Monday, August 25, 2008

Touch me I'm Sick

Last week I regrettedly caught some sort of illness from god knows what, this being the reason I haven't been blogging lately. Yeah I'm gonna hide behind my reason, sounds good. I just resently got well agian so here I am once agian trying to blog, and once agian I find myself in a bit of a bind. What shall I blog about? There's a lot of pressure, when bloging; It has to be interesting and ingenious with just a dash of personality. Who has time to sitt down and write some creative mumbojumbo when one has a neverending list of items that must be done? Even more important who has the time to read it? Still here I am bloging my little heart out.
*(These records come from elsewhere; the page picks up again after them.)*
/-- The groups of an E600 object (R240): (GROUP, FLAGS, COUNTER_BASE, members). `fuel` bounds the number of groups. -/
def groupsOf : Nat → List Byte → List (Nat × Nat × Nat × List Nat)
  | 0, _ => []
  | n + 1, bs =>
    if bs.length < 8 then []
    else
      let count := byteAt bs 2 * 256 + byteAt bs 3
      (byteAt bs 0 * 256 + byteAt bs 1, byteAt bs 4, beNat (slice bs 5 3), (pieces 2 ((bs.drop 8).take (2 * count))).map beNat)
        :: groupsOf n (bs.drop (8 + (2 * count + 7) / 8 * 8))

def Device.stagedGroups (d : Device) : List (Nat × Nat × Nat × List Nat) :=
  groupsOf ((d.obj E.MC_GROUPS).length / 8) (d.obj E.MC_GROUPS)

/-- The largest PORT_MTU of this device, in a pair of both members (R439). -/
def Device.largestMtu (d : Device) : Nat :=
  let peer := if d.joined then (List.range 512).filter (fun p => d.peerStaged (E.PORT_WIDTH p) ≠ 0) else []
  peer.foldl (fun m p => max m (d.peerStaged (E.PORT_MTU p))) (d.stagedPorts.foldl (fun m p => max m (d.rd (E.PORT_MTU p))) 0)

/-- The units that Q_MIN_UC_7 must give a port of an MTU (Table 9.8), with cells of `c` bytes. -/
def tc7Units (mtu c : Nat) : Nat := 2 * (ceilDiv 456 c + ceilDiv (mtu - 4) c) * c / 256

def Device.checkBuffers (d : Device) : Option Finding :=
  let ps := d.stagedPorts
  let banks := fun c => d.rd (E.BIN_BANKS c)
  let rc := d.reserveClass
  let r := d.classBanks rc
  let units := 16384 * ((List.range r.2).filter (fun i => d.caskBankIn (r.1 + i))).length
  let eight := fun (f : Nat → Addr) => sumOn (List.range 8) (fun t => d.rd (f t))
  let inSums := ps.map (fun p => (E.IN_MIN p 0, eight (E.IN_MIN p) + eight (E.HEADROOM p)))
    ++ (if d.joins then [(E.JOIN_IN_MIN 0, eight E.JOIN_IN_MIN + eight E.JOIN_HEADROOM)] else [])
  let qSums := [(E.CPU_Q_MIN, 129 * d.rd E.CPU_Q_MIN), (E.RECIRC_Q_MIN, 32 * d.rd E.RECIRC_Q_MIN)]
    ++ ps.map (fun p => (E.Q_MIN_UC p 0, eight (E.Q_MIN_UC p) + eight (E.Q_MIN_MC p)))
    ++ (if d.joins then [(E.CROSS_Q_MIN 0, eight E.CROSS_Q_MIN)] else [])
  let mtu := d.largestMtu
  let c0 := cellSize rc
  [fun (_ : Unit) => (List.range 4).findSome? (fun c => findIf (0 < banks c && banks c < 8) 0x0601 (E.BIN_BANKS 0) c),
   fun _ => findIf (sumOn (List.range 4) banks ≠ 96) 0x0601 (E.BIN_BANKS 0) 4,
   fun _ => leastFinding [exceedsAt units 0x0602 rc 0 inSums, exceedsAt d.unitsInService 0x0602 4 0 qSums],
   fun _ => ps.findSome? (fun p => findIf (bit (d.rd (E.RACK_CLASSES p)) 7) 0x0603 (E.RACK_CLASSES p) (16 * p + 7)),
   fun _ => [E.RACK_OUT_GBPS, E.RACK_IN_GBPS].findSome? (fun a => findIf (d.rd a > 16000) 0x0604 a (d.rd a)),
   fun _ => d.stagedGroups.findSome? (fun g =>
      findIf (g.2.2.2.any (fun m => m ≠ 0x840 && !d.stagedTarget m)) 0x0605 E.MC_GROUPS g.1),
   fun _ => ps.findSome? (fun p =>
      findIf (d.rd (E.Q_MIN_UC p 7) < tc7Units (d.rd (E.PORT_MTU p)) c0) 0x0606 (E.Q_MIN_UC p 7) (16 * p + 7)),
   fun _ => if d.joins then [E.CROSS_Q_MIN 7, E.JOIN_IN_MIN 7].findSome? (fun a => findIf (d.rd a < tc7Units mtu c0) 0x0606 a 7)
      else none].findSome? (fun f => f ())

/-! ### The Decanter, area 0x07 (R282) -/

/-- The shapers of a port: (rate entry, burst entry, shaper number), the port's, the groups', the queues'. -/
def shapersOf (p : Nat) : List (Addr × Addr × Nat) :=
  [(E.PORT_RATE_MBPS p, E.PORT_BURST p, 10240 + p)]
    ++ (List.range 4).map (fun g => (E.GROUP_RATE_MBPS p g, E.GROUP_BURST p g, 8192 + 4 * p + g))
    ++ (List.range 16).map (fun i => (E.QUEUE_RATE_MBPS p i, E.QUEUE_BURST p i, 16 * p + i))

/-- The first entry of a port at which a shaper that is on is out of range. -/
def Device.checkShaper (d : Device) (p : Nat) : Option Finding :=
  leastFinding ((shapersOf p).flatMap (fun s =>
    let rate := d.rd s.1
    let burst := d.rd s.2.1
    [findIf (rate > 3200000) 0x0701 s.1 s.2.2,
     findIf (rate ≠ 0 && (burst = 0 || burst > 16777216)) 0x0701 s.2.1 s.2.2]))

/-- The queues of classes 0 to 6. -/
def ordinaryQueues : List Nat := (List.range 16).filter (fun i => i % 8 ≠ 7)

/-- The entries of a staged gate list: (open classes, duration). -/
def Device.stagedGates (d : Device) (g : Nat) : List (Nat × Nat) :=
  (List.range (d.rd (E.GATE_LENGTH g))).map (fun i =>
    let v := d.rd (E.GATE_ENTRY g i)
    (v % 256, v / 256))

/-- The lengths of the open runs in a list of (open, duration); `run` slots are open before it. -/
def runsFrom : Option Nat → List (Bool × Nat) → List Nat
  | none, [] => []
  | some r, [] => [r]
  | none, (true, n) :: t => runsFrom (some n) t
  | none, (false, _) :: t => runsFrom none t
  | some r, (true, n) :: t => runsFrom (some (r + n)) t
  | some r, (false, _) :: t => r :: runsFrom none t

/-- The open runs of a class over one cycle, joined across the wrap (R282): none for a class that is always open, or
where there is no cycle; one of length 0 for a class closed in every entry. -/
def openRuns (gates : List (Nat × Nat)) (c : Nat) : List Nat :=
  let es := gates.map (fun e => (bit e.1 c, e.2))
  if es.all (·.1) then []
  else if !es.any (·.1) then [0]
  else
    let k := es.findIdx (fun e => !e.1)
    runsFrom none (es.drop k ++ es.take k)

/-- tx(L) in slots (R271). -/
def txSlots (gbps len : Nat) : Nat := ceilDiv ((len + 20) * 8000) (625 * gbps)

/-- A class of a gated port has a run that is too short for its largest frame (0x0703). -/
def Device.windowShort (d : Device) (g p c : Nat) : Bool :=
  let rate := d.rd (E.PORT_WIDTH p) * lanePayload (d.rd (E.LANE_MODE (d.rd (E.PORT_LANE_BASE p))))
  !(c < 7 && bit (d.rd (E.PORT_SCHED p)) (8 + c) && bit (d.rd (E.PORT_CONTROL p)) 2)
    && (openRuns (d.stagedGates g) c).any (fun n => n < txSlots rate (d.rd (E.PORT_MTU p)))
Yesterday I read an article about the stressful lives tenagers lead. I'm just sitting there thinking whoa! Way to state the obvious, she's a geinious. I realized it was more the way she said it then anything else. She implied grownups have it easier, well not exactly in those words but it's basically what she meant. Personally I don't think it gets easier, eventually you'll probably get used to everything but the work load will still be the same or even more. I'm not sure how this is going to work out. So if anyone needs me I'll be rocking in the corner, pulling out my hair in despair! :)

Friday, August 22, 2008

Uncle Anesthesia

Such as a simple drug-induced loss of consciousness , my life has become nothing more than several memories, strung together. Now! don't get me wrong it forms a rather handsome life, just roll with me. It's peculiar how one sift through ones memories, how yesterday can seem like an eternity, while memories from ones childhood. I say childhood knowing rather well I have only lived 1/4 of my life. Can be as vivid as waking up and going to school. Memories, memories lost, memories gained and memories created. The human brain is fascinating; One can be trapped inside ones thoughts, but still be kept from the truth...

Well I know this seems like a bunch of gibberish, still the human brain does interest me. How it can suppress the traumatizing, accentuate the life-altering, forget the useful, and remember the nonsense. To some degree it's funny if you think about it, you can remember every television program you've ever watched to the teeniest tinniest little detail, but when you need to know why the roman epire fell, your mind draws a blank. come to think about it, it's downright irritating! When it really matters you mind isn't worth the time of day. how many times have you been dragged into a discution or an argument and ended up looking like the fool? More importantly, how many times have you realized what you should have said later on? Of course it then being to late. I could kick myself, better yet my mind for signing out the moment I really need it. Don't misunderstand, I'm not socially incompetent. I just overthink every little detail until my mind reaches the point of imploding.
I believe you just witnessed one of my classic derailings, now where was I? you know what I'm just gonna leave you hanging. I think you've got the drift of what I'm trying to say...

So I'm moving on to Song of the week! '
Song of the week: "Uncle Anaesthesia" by Screaming trees
Film of the week: "Twelve Monkeys".
Creature of the week is... Drum roll please! is coming soon to a blog near you. It's evil to keep you in the dark but I think you'll be just fine.